Mast Cells May Regulate The Anti-Inflammatory Activity of IL-37

Theoharis C Theoharides 1,2,3,*, Irene Tsilioni 1, Pio Conti 4
PMCID: PMC6696426  PMID: 31362339

Abstract

Mast cells are unique immune cells involved in allergic reactions, but also in immunity and inflammation. Interleukin 37 (IL-37) has emerged as an important regulatory cytokine with ability to inhibit immune and inflammatory processes. IL-37 is made primarily by macrophages upon activation of toll-like receptors (TLR) leading to generation of mature IL-37 via the action of caspase 1. In this review, we advance the premise that mast cells could regulate the anti-inflammatory activity of the IL-37 via their secretion of heparin and tryptase. Extracellular IL-37 could either dimerize in the presence of heparin and lose biological activity, or be acted upon by proteases that can generate even more biologically active IL-37 forms. Molecules that could selectively inhibit the secretion of mast cell mediators may, therefore, be used together with IL-37 as novel therapeutic agents.

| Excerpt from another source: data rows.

/-! ### The trip-disable path (R433 to R438) -/

/-- Does trip input k govern unit n (R433)? -/
def State.tripGoverns (s : State) (k n : Nat) : Bool := s.flag (F.TRIP_CFG_EN k) && bitOf (s.fld (F.TRIP_MAP_MAP k)) n

/-- The units that trip input k governs, as a mask. -/
def State.tripMap (s : State) (k : Nat) : Nat := if s.flag (F.TRIP_CFG_EN k) then s.fld (F.TRIP_MAP_MAP k) else 0

/-- The inputs that are asserted or latched. -/
def State.tripActive (s : State) : Nat := s.trip.asserted ||| s.fld F.TRIP_LATCH_LATCH

/-- Is unit n held low by a trip input (R435)? -/
def State.tripHolds (s : State) (n : Nat) : Bool := (bitsSet s.tripActive 32).any fun k => s.tripGoverns k n

/-- The causes of R435 that hold every unit. -/
def State.allHeld (s : State) : Bool :=
  s.flag F.TRIP_LATCH_SW || !s.ao.pwrgood || s.mode == Mode.dark || s.flag F.AO_CLKST_PN_SAFE || s.inReset

/-- Rank 1 of R429. -/
def State.puRank1 (s : State) (n : Nat) : Bool := s.allHeld || s.tripHolds n

/-- Rank 2 of R429, Halt apart: the mode, or UNIT_SET OFF. -/
def State.puRank2 (s : State) (n : Nat) : Bool :=
  !showMode s.heldOrMode || s.unitOff.contains (ustIdx Cls.pu n)

/-- Rank 3 of R429: the short hold. -/
def State.puShort (s : State) (n : Nat) : Bool := s.flag (F.PU_STAT_SHORTH n) || s.flag (F.PU_STAT_SHORTL n)

/-- PUn_STAT.OFF: the outputs are held low by ranks 1 to 3, or wait after rank 1 for the instant of R436. -/
def State.puOff (s : State) (n : Nat) : Bool := s.puRank1 n || s.puRank2 n || s.puShort n || bitOf s.trip.held n

/-- The pads of unit n fall together without dead time (R435). -/
def puDrop (p : Pu) : Pu :=
  { p with padH := false, padL := false, offH := if p.padH then 0 else p.offH, offL := if p.padL then 0 else p.offL }

/-- The observed state of a pulse unit (R263, R438, R432).
[UNVERIFIED, unsafe, log 38] -/
def observePu (n : Nat) (s : State) : State :=
  if s.tripHolds n then observe Cls.pu n Obs.failed Cause.trip s
  else if s.flag F.TRIP_LATCH_SW then observe Cls.pu n Obs.failed Cause.swtrip s
  else if s.puShort n then observe Cls.pu n Obs.failed Cause.pushort s
  else if !s.puOff n && (s.puSw n || s.flag (F.LP_MOD_GEOM_EN n)) then observe Cls.pu n Obs.on 0 s
  else observe Cls.pu n Obs.off 0 s

/-- Units named by a mask are held low until the instant of R436.
[DEDUCED, unsafe, log 61]
[DEDUCED, unsafe, log 62] -/
def puHold (mask : Nat) (s : State) : State :=
  { s with
    trip := { s.trip with held := s.trip.held ||| mask % 2 ^ 64 }
    pus := s.pus.map fun e => if bitOf mask e.1 then (e.1, puDrop e.2) else e }

/-- Every unit is held low: PWRGOOD low, Dark, PNCLK on the safe clock, a reset (R435). -/
def puHoldAll (s : State) : State := puHold (2 ^ 64 - 1) s

/-- The observed states of the units of a mask are evaluated again. -/
def observePus (mask : Nat) (s : State) : State := (bitsSet mask 64).foldl (fun t n => observePu n t) s

/-! ### Dead time, pads and forces (R426, R429) -/

/-- The forced or carrier level of one output; its complement's level and the PNCLK since the complement turned off.
[DEDUCED, unsafe, log 61] -/
def forcedLevel (force : Nat) (carrier other : Bool) (offOther dt : Nat) : Bool :=
  match force with
  | 0 => carrier
  | 1 => false
  | _ => !other && decide (dt ≤ offOther)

Keywords: chemokines, cytokines, IL-37, inflammation, mast cells, neuropeptides

1. Mast Cells in Inflammation

Mast cells derive from bone marrow progenitors and mature perivascularly in all tissues [1], where they are involved in allergic reactions [2]. Mast cells also act as sensors of environmental stress [3].

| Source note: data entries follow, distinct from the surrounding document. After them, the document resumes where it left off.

-- ==== Sys2Proof/Machine/Rs.lean ====
section
/-!
DEFINITION. RS(80,64) over GF(2^8) (R120 to R122) and CRC-32 of IEEE 802.3 (R164).
-/

namespace Sys2Proof.Machine

/-- Multiplication by x in GF(2^8) with field polynomial 0x11D. -/
def gfX (a : Byte) : Byte := if a.getLsbD 7 then (a <<< 1) ^^^ 0x1D#8 else a <<< 1

/-- Multiplication in GF(2^8): the low `n` bits of `b` are used. -/
def gfMulN (a : Byte) (b : Byte) : Nat → Byte
  | 0 => 0
  | n + 1 => gfX (gfMulN a b n) ^^^ (if b.getLsbD (7 - n) then a else 0)

def gfMul (a b : Byte) : Byte := gfMulN a b 8

/-- Powers. -/
def gfPow (a : Byte) : Nat → Byte
  | 0 => 1
  | n + 1 => gfMul a (gfPow a n)

/-- The primitive element to the n-th power; the order of the group is 255. -/
def alpha (n : Nat) : Byte := gfPow 2 (n % 255)

/-- The inverse (of 0: 0), a^254 by squaring. -/
def gfInv (a : Byte) : Byte :=
  let a2 := gfMul a a
  let a4 := gfMul a2 a2
  let a8 := gfMul a4 a4
  let a16 := gfMul a8 a8
  let a32 := gfMul a16 a16
  let a64 := gfMul a32 a32
  let a128 := gfMul a64 a64
  gfMul (gfMul (gfMul a128 a64) (gfMul a32 a16)) (gfMul (gfMul a8 a4) a2)

/-- Evaluate a polynomial given highest coefficient first. -/
def polyEval (l : List Byte) (x : Byte) : Byte := l.foldl (fun acc b => gfMul acc x ^^^ b) 0

/-- Syndrome Si = r(alpha^i) of the 80 raw bytes (R120). -/
def syndrome (raw : List Byte) (i : Nat) : Byte := polyEval raw (alpha i)

def syndromes (raw : List Byte) : List Byte := (List.range 16).map (syndrome raw)

/-- Multiply a polynomial (highest coefficient first) by (x - r). -/
def polyTimes (l : List Byte) (r : Byte) : List Byte :=
  List.zipWith (· ^^^ ·) (l ++ [0]) (0 :: l.map (gfMul r))

/-- The product of (x - alpha^i) for i below n, highest coefficient first. -/
def genPoly (n : Nat) : List Byte := (List.range n).foldl (fun l i => polyTimes l (alpha i)) [1]

/-- One step of the division by the monic polynomial x^16 + tail. -/
def rsShift (tail : List Byte) (reg : List Byte) (b : Byte) : List Byte :=
  let f := reg.headD 0 ^^^ b
  List.zipWith (· ^^^ ·) (reg.tail ++ [0]) (tail.map (gfMul f))

/-- The 16 check symbols of 64 data bytes in valid form (R120). -/
def rsCheck (data : List Byte) : List Byte :=
  data.foldl (rsShift (genPoly 16).tail) (List.replicate 16 0)

/-- The check-position pattern M of R120. -/
def rsPennantMask : List Byte :=
  let h := genPoly 15
  h.map (gfMul (gfInv (polyEval h (alpha 15))))

/-- The 80 raw bytes of a line in valid form, or in pennant form (R120). -/
def rsEncode (data : List Byte) (pen : Bool) : List Byte :=
  data ++ (if pen then List.zipWith (· ^^^ ·) (rsCheck data) rsPennantMask else rsCheck data)

/-- One step of the Berlekamp-Massey recursion over (step, connection polynomial, its length, previous polynomial, the steps
since, the previous discrepancy); polynomials lowest coefficient first. -/
structure BmState where
  c : List Byte
  l : Nat
  b : List Byte
  m : Nat
  d : Byte

def bmStep (syn : List Byte) (st : BmState) (n : Nat) : BmState :=
  let disc := (List.range (st.l + 1)).foldl (fun acc i => acc ^^^ gfMul (st.c.getD i 0) (syn.getD (n - i) 0)) 0
  if disc = 0 then { st with m := st.m + 1 }
  else
    let k := gfMul disc (gfInv st.d)
    let shifted := List.replicate st.m 0 ++ st.b.map (gfMul k)
    let len := max st.c.length shifted.length
    let c' := (List.range len).map fun i => st.c.getD i 0 ^^^ shifted.getD i 0
    if 2 * st.l ≤ n then { c := c', l := n + 1 - st.l, b := st.c, m := 1, d := disc }
    else { st with c := c', m := st.m + 1 }

/-- The error locator of a syndrome sequence. -/
def locator (syn : List Byte) : BmState :=
  (List.range 16).foldl (bmStep syn) { c := [1], l := 0, b := [1], m := 1, d := 1 }

/-- Evaluate a polynomial given lowest coefficient first. -/
def polyEvalLo (l : List Byte) (x : Byte) : Byte := polyEval l.reverse x

/-- The error value at raw byte k (Forney, syndromes from alpha^0). -/
def errorValue (syn c : List Byte) (k : Nat) : Byte :=
  let x := alpha (79 - k)
  let xi := gfInv x
  let omega := (List.range 16).map fun n =>
    (List.range (n + 1)).foldl (fun acc i => acc ^^^ gfMul (c.getD i 0) (syn.getD (n - i) 0)) 0
  let deriv := c.zipIdx.map fun p => if p.2 % 2 = 1 then p.1 else 0
  gfMul x (gfMul (polyEvalLo omega xi) (gfInv (polyEvalLo (deriv.drop 1) xi)))

/-- An error pattern: raw byte positions and the values to add. -/
abbrev ErrPattern := List (Nat × Byte)

/-- The syndromes of a pattern. -/
def patternSyndromes (p : ErrPattern) : List Byte :=
  (List.range 16).map fun i => p.foldl (fun acc e => acc ^^^ gfMul e.2 (gfPow (alpha (79 - e.1)) i)) 0

/-- The pattern of at most 8 symbols that a syndrome sequence identifies, if there is one (it is unique, R122). -/
def identify (syn : List Byte) : Option ErrPattern :=
  let bm := locator syn
  let c := bm.c.take (bm.l + 1)
  let pos := (List.range 80).filter fun k => polyEvalLo c (gfInv (alpha (79 - k))) == 0
  let pat := pos.map fun k => (k, errorValue syn c k)
  if bm.l ≤ 8 ∧ pos.length = bm.l ∧ patternSyndromes pat = syn ∧ pat.all (fun e => e.2 != 0) then some pat else none

/-- Apply a pattern. -/
def applyPattern (raw : List Byte) (p : ErrPattern) : List Byte :=
  raw.zipIdx.map fun b => p.foldl (fun v e => if e.1 = b.2 then v ^^^ e.2 else v) b.1

/-- The outcomes of R122: valid (with the corrected pattern), stored pennant (with its pattern), uncorrectable. -/
inductive LineOutcome where
  | valid (p : ErrPattern)
  | pennant (p : ErrPattern)
  | uncorrectable
  deriving DecidableEq, Repr

/-- The syndromes with S15 XOR 0x01. -/
def flipLast (syn : List Byte) : List Byte := syn.take 15 ++ [syn.getD 15 0 ^^^ 1]

/-- Decode a coded line (R122). -/
def decodeLine (raw : List Byte) : LineOutcome :=
  let syn := syndromes raw
  if syn.all (· == 0) then .valid []
  else
    match identify syn with
    | some p =>
      if p.length ≤ 7 then .valid p
      else match identify (flipLast syn) with
        | some _ => .uncorrectable
        | none => .valid p
    | none =>
      match identify (flipLast syn) with
      | some p => .pennant p
      | none => .uncorrectable

/-- One step of CRC-32, reflected polynomial 0xEDB88320. -/
def crcBit (c : BitVec 32) : BitVec 32 := if c.getLsbD 0 then (c >>> 1) ^^^ 0xEDB88320#32 else c >>> 1

def crcByte (c : BitVec 32) (b : Byte) : BitVec 32 :=
  let c0 := c ^^^ (b.zeroExtend 32)
  crcBit (crcBit (crcBit (crcBit (crcBit (crcBit (crcBit (crcBit c0)))))))

/-- CRC-32 of IEEE 802.3 (R164). -/
def crc32 (l : List Byte) : BitVec 32 := (l.foldl crcByte 0xFFFFFFFF#32) ^^^ 0xFFFFFFFF#32

end Sys2Proof.Machine
end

In addition to allergens, mast cells are also stimulated by pathogens [4], drugs, foods, heavy metals, and “danger signals” [2], as well as certain neuropeptides including corticotropin-releasing hormone (CRH) [5], neurotensin (NT) [6] and substance P (SP) [7,8]. Both NT [9,10] and SP [11,12,13,14] are known to participate in inflammatory processes. Stimulated mast cells can secrete numerous bioactive mediators [15,16,17], utilizing different secretory pathways [18]. Some of these mediators are prestored in secretory granules such as histamine, tryptase and tumor necrosis factor (TNF) [19,20]; others are synthesized de novo and include leukotrienes, prostaglandins, chemokines (CCXL8, CCL2) and cytokines [20,21], that include pro- and anti-inflammatory members, [22]. Many mediators can be secreted from mast cells selectively without degranulation [23]. In particular, CRH stimulates cultured human mast cells to produce vascular endothelial growth factor (VEGF) without tryptase [5].

As a result, mast cells are not only critical for allergic reactions [2,24], but are also important in innate and acquired immunity [25,26], antigen presentation [27,28] and inflammation [29,30].

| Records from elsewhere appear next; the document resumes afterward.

-- ==== Sys2Proof/Machine/Budget.lean ====
section
/-!
DEFINITION. The current budget and the frame ledger (R459 to R485): demand, reports and leases, the solver, the grant, the cut and
the scales, SENSE, BUDGET_CFG and CEIL_SET.
-/

namespace Sys2Proof.Machine

/-! ### Instants and sources -/

/-- A TSU event is latched in every sequencer of the build, conditions 48 to 52 (R146, R520). -/
def seqEvent (c : Nat) (s : State) : State :=
  (List.range 19).foldl (fun t q =>
    if !seqPresent t.build q then t
    else
      let x := t.seq q
      let t1 := if bitOf x.latch (c - 48) then (t.setFlag (F.SQ_STAT_EVOVR q) true).raise (51 + q) else t
      t1.setSeq q { x with latch := setBit x.latch (c - 48) }) s

/-- A source of R485 is raised at most once per frame. -/
def baRaise (src : Nat) (s : State) : State :=
  if s.ba.raised.contains src then s else ({ s with ba := { s.ba with raised := s.ba.raised ++ [src] } }).raise src

/-- The frame whose D(N) is open. -/
def State.next (s : State) : Nat := s.frame + 1

/-- Is the engine a solver whose duties are active (R91, R467)? -/
def State.solves (s : State) : Bool := (s.role 1 || s.role 2) && ensignModes s.mode

/-- Is the member role active: a Show mode (R91, R461)? -/
def State.memberShows (s : State) : Bool := s.role 0 && showMode s.mode

/-! ### Demand (R460, R461) -/

def State.fmax (s : State) : Nat := s.fld F.BA_CFG_FMAX10

/-- ceil(a / b). -/
def cdiv (a b : Nat) : Nat := (a + b - 1) / b

/-- The static current in D16; a free value while FEEDMAX is not configured. -/
def State.sc (s : State) : Nat :=
  if s.fmax = 0 then (Config.noFeedMax (s.fld F.BA_CFG_STATIC)).toNat else cdiv (s.fld F.BA_CFG_STATIC * 65536) (s.fmax * 10000)

/-- A current in µA / d as a D16 value: rounded down, at most 0xFFFF; a free value while FEEDMAX is not configured (R459).
[DEDUCED, unsafe, log 56] -/
def State.d16 (s : State) (ua d : Nat) : Nat :=
  if s.fmax = 0 then (Config.noFeedMax ua).toNat else min 0xFFFF (ua * 65536 / (d * s.fmax * 10000))

/-- The least ceiling that takes part (R470, R473). -/
def State.ceilIn (s : State) : Nat := max (s.fld F.BA_LIM_CEIL) (s.sc + 0x40)

/-- Colour weights of a module: IFS × (CG + 1). -/
def State.colourWeights (s : State) (m : Nat) : Nat × Nat × Nat :=
  (s.fld (F.BA_MOD_IFS_R m) * (s.fld (F.LP_MOD_CM2_CG_R m) + 1), s.fld (F.BA_MOD_IFS_G m) * (s.fld (F.LP_MOD_CM2_CG_G m) + 1),
    s.fld (F.BA_MOD_IFS_B m) * (s.fld (F.LP_MOD_CM2_CG_B m) + 1))

/-- mled of a module at full scale. -/
def State.fullMled (s : State) (m : Nat) : Nat :=
  let (r, g, b) := s.colourWeights m
  (s.geom m).w * (s.geom m).h * 65535 * (r + g + b)

/-- mled of a module from its latched sums. -/
def State.sumMled (s : State) (m : Nat) : Nat :=
  let (r, g, b) := s.colourWeights m
  s.fld (F.LP_MOD_CSUM0_RSUM m) * r + s.fld (F.LP_MOD_CSUM0_GSUM m) * g + s.fld (F.LP_MOD_CSUM1_BSUM m) * b

/-- Are the sums of frame N latched? -/
def State.sumsLatched (s : State) (m : Nat) : Bool :=
  SMap.get (fun _ => 0) s.lp.packed m == (s.geom m).bands && s.fld (F.LP_MOD_CSUM1_FRAME m) == s.next % 65536

def figure (l : List (Nat × Nat)) (m : Nat) : Nat := ((l.find? fun p => p.1 == m).map (·.2)).getD 0
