-- ==== Sys2Proof/Machine/Send.lean ====
section
/-!
DEFINITION. The sending of units (R357, R492 to R494): the shaper, the packing of units into VIDEO frames, their sealing.
-/

namespace Sys2Proof.Machine

/-- F(N) of R32 in ns: H(N) less the LATENCY in use. -/
def State.feedTime (s : State) (n : Nat) : Nat := s.hoistTime n - s.tsu.lat

/-- Is it F(n): has F(n) come, and F(n + 1) not (R32, R354)?
[DEDUCED, unsafe, log 57] -/
def State.atFeedTime (s : State) (n : Nat) : Bool := decide (s.feedTime n ≤ s.tsu.now) && decide (s.tsu.now < s.feedTime (n + 1))

/-- PERIOD in whole ns. -/
def State.periodNs (s : State) : Nat := s.fld F.TSU_SCHED1_PERIOD / 65536

/-- The first frame N with F(N) at least one PERIOD after the present time (R341, R365). -/
def State.earliestFrame (s : State) : Nat := max (s.frame + 1) (s.sched.firstAt (s.tsu.now + s.periodNs + s.tsu.lat))

/-! ### VIDEO frames -/

/-- Split bytes into those that are encrypted and the others, in order. -/
def secretBytes (l : List (Byte × Bool)) : List Byte := (l.filter (·.2)).map (·.1)
def clearBytes (l : List (Byte × Bool)) : List Byte := (l.filter fun p => !p.2).map (·.1)

/-- Put the ciphertext into the places of the plaintext. -/
def mergeBytes : List (Byte × Bool) → List Byte → List Byte
  | [], _ => []
  | (b, false) :: t, c => b :: mergeBytes t c
  | (_, true) :: t, c :: r => c :: mergeBytes t r
  | (b, true) :: t, [] => b :: mergeBytes t []

/-- Bytes 0 to 23 of a VIDEO or BULK frame (R492). -/
def videoHead (kind enc tenant sender keyid ctr fnum plen uoff : Nat) : List Byte :=
  beBytes 1 kind ++ beBytes 1 enc ++ beBytes 2 tenant ++ beBytes 2 sender ++ beBytes 2 keyid ++ beBytes 8 ctr ++ beBytes 4 fnum
    ++ beBytes 2 plen ++ beBytes 2 uoff

/-- Send one VIDEO frame (R492 to R494). A tenant that needs authentication and has no entry for it sends nothing.
[DESIGN CHOICE, unsafe, log 59] -/
def sendVideo (tenant frame : Nat) (body : List (Byte × Bool)) (uoff : Nat) (s : State) : State :=
  match s.cabId with
  | none => s
  | some cab =>
    let sec := ((s.openTenant tenant).map (·.sec)).getD 0
    let enc := bitOf sec 1
    let entry := (s.keySlot tenant).entries.find? fun e => bitOf e.use 0 && (!enc || bitOf e.use 1)
    match entry with
    | some e =>
      let (s1, ctr) := s.drawCounter tenant e.keyid
      let head := videoHead 0x40 (b2n enc) tenant cab e.keyid ctr (frame % 2 ^ 32) body.length uoff
      let nonce := frameNonce cab e.keyid ctr
      if enc then
        let (c, tag) := gcmSeal e.key nonce (head ++ clearBytes body) (secretBytes body)
        s1.originate 3 daEvery 0x88B5 (head ++ mergeBytes body c ++ tag)
      else
        let pl := body.map (·.1)
        let (_, tag) := gcmSeal e.key nonce (head ++ pl) []
        s1.originate 3 daEvery 0x88B5 (head ++ pl ++ tag)
    | none =>
      if sec % 4 ≠ 0 then s
      else
        let ctr := SMap.get (fun _ => 0) s.ring.uctr tenant + 1
        let s1 := { s with ring := { s.ring with uctr := SMap.put (fun _ => 0) s.ring.uctr tenant ctr } }
        s1.originate 3 daEvery 0x88B5
          (videoHead 0x40 0 tenant cab 0xFFFF ctr (frame % 2 ^ 32) body.length uoff ++ body.map (·.1) ++ List.replicate 16 0)

/-- The offset of the first unit that starts in the 2,048 bytes from `a` on. -/
def unitOffset (starts : List Nat) (a n : Nat) : Nat :=
  match starts.find? fun x => decide (a ≤ x) && decide (x < a + n) with
  | some x => x - a
  | none => 0xFFFF

/-- Send the full frames of what a sender has packed, and with `last` the rest of the frame as well (R493).
[DESIGN CHOICE, unsafe, log 59] -/
def sendPack (tenant frame : Nat) (last : Bool) (p : Sender) (s : State) : State × Sender :=
  let len := p.pack.length
  let full := len / 2048
  let n := if last && len % 2048 != 0 then full + 1 else full
  let s1 := (List.range n).foldl (fun t k =>
    let b := (p.pack.drop (2048 * k)).take 2048
    sendVideo tenant frame b (unitOffset p.starts (2048 * k) b.length) t) s
  let out := min len (2048 * n)
  (s1, { p with pack := p.pack.drop out, starts := (p.starts.filter fun x => decide (out ≤ x)).map (· - out) })

/-! ### The shaper (R357) -/

/-- The cap of a share's bucket, and what it gains in a number of ns, in units of 1/65,536 bit. -/
def bucketCap (share burst : Nat) : Nat := (share + 1) * burst * 8
def bucketGain (share rate ns : Nat) : Nat := (share + 1) * rate * ns / 1000000

/-- The bucket at the present time; a bucket that has never been counted is full. -/
def Sender.refill (p : Sender) (share : Nat) (t : Tenant) (now : Nat) : Sender :=
  let cap := bucketCap share t.burst
  { p with tokens := some (min cap (p.tokens.getD cap + bucketGain share t.rate (now - p.tlast))), tlast := max p.tlast now }

/-- The bits that the policer counts for a unit of `len` bytes queued after `before` bytes of its frame: its bytes, and 84 for
each VIDEO frame that it begins (R357, R511). -/
def unitBits (before len : Nat) : Nat := 8 * (len + 84 * ((before + len + 2047) / 2048 - (before + 2047) / 2048))

/-- Append a unit to the queue. -/
def Sender.push (p : Sender) (frame : Nat) (bytes : List (Byte × Bool)) (slice : Bool) (cells mends : List Nat) : Sender :=
  { p with queue := p.queue ++ [(⟨frame, bytes, unitBits p.qbytes bytes.length, slice, cells, mends⟩ : SendUnit)]
           qbytes := p.qbytes + bytes.length }

/-- The head of the queue leaves if the bucket holds its bits. -/
def Sender.leave (p : Sender) : Option (SendUnit × Sender) :=
  match p.queue with
  | [] => none
  | u :: rest =>
    if u.bits * 65536 ≤ p.tokens.getD 0 then
      some (u, { p with queue := rest, tokens := some (p.tokens.getD 0 - u.bits * 65536), pack := p.pack ++ u.bytes,
                        starts := p.starts ++ [p.pack.length] })
    else none

/-- The time at which a STREAM unit leaves is noted (R342, R366).
[DEDUCED, unsafe, log 57] -/
def Sender.noteStream (p : Sender) (u : SendUnit) (now : Nat) : Sender :=
  if byteAt (u.bytes.map (·.1)) 0 = 1 then { p with stream := some now } else p

/-! ### Units (R273 to R278) -/

def unitHead (utype tenant len : Nat) : List Byte := beBytes 1 utype ++ [1] ++ beBytes 2 tenant ++ beBytes 4 len

/-- The bytes of a unit with the segment payloads marked: nothing but a SLICE has any. -/
def openBytes (l : List Byte) : List (Byte × Bool) := l.map fun b => (b, false)

def markUnit (l : List Byte) : List (Byte × Bool) :=
  if byteAt l 0 = 2 then l.zipIdx.map fun p => (p.1, decide (36 + 8 * byteAt l 15 ≤ p.2)) else openBytes l

/-- A HOLD unit. -/
def holdUnit (tenant fnum refnum : Nat) : List Byte := unitHead 3 tenant 16 ++ beBytes 4 fnum ++ beBytes 4 refnum

end Sys2Proof.Machine
end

2. IL-37 as An Anti-Inflammatory Agent

The IL-1 family comprises of IL-1a, IL-1b, IL-18, IL-33, IL-36a, IL-36b, IL-36g, IL-37, and IL-38 [31]. Interleukin-37 (IL-37, formerly IL-1F7) belongs to the IL-1 family of cytokines [7,32,33] and is a natural suppressor of immunity and inflammation [21,34,35].

Five isoforms (a–e) have so far been identified [34]. The “b” isoform of IL-37 used here is the most commonly used, but the d isoform was also reported to inhibit the expression of pro-inflammatory cytokines in PBMCs [36]. A specific receptor has not yet been identified for IL-37. A number of studies reported that extracellular IL-37 binds to the alpha chain of the IL-18 receptor (IL-18Rα) [37,38], but with much lower binding affinity than that of IL-18 [39].

Both the precursor and mature IL-37 bind IL-18Rα [39]. In addition, IL-37 binds to an IL-18 binding protein (IL-18BP) [40], and to the decoy receptor 8 (IL-R8) [41] via which extracellular forms of IL-37 inhibit innate inflammation in vitro and in vivo [42]. Extracellularly, the IL-37 monomer is the active form involved in reducing innate immunity [43]; instead, homodimerization of IL-37 reduces its anti-inflammatory activity [44]. The precise inhibitory mechanism of action of IL-37 is presently not known. One possibility may be that it inhibits mammalian target of rapamycin (mTOR) [45] since this complex was reported to be involved in the stimulatory action of NT on human microglia [46]. Another possibility may be that IL-37 inhibits inflammasome activation as reported in murine aspergillosis [47].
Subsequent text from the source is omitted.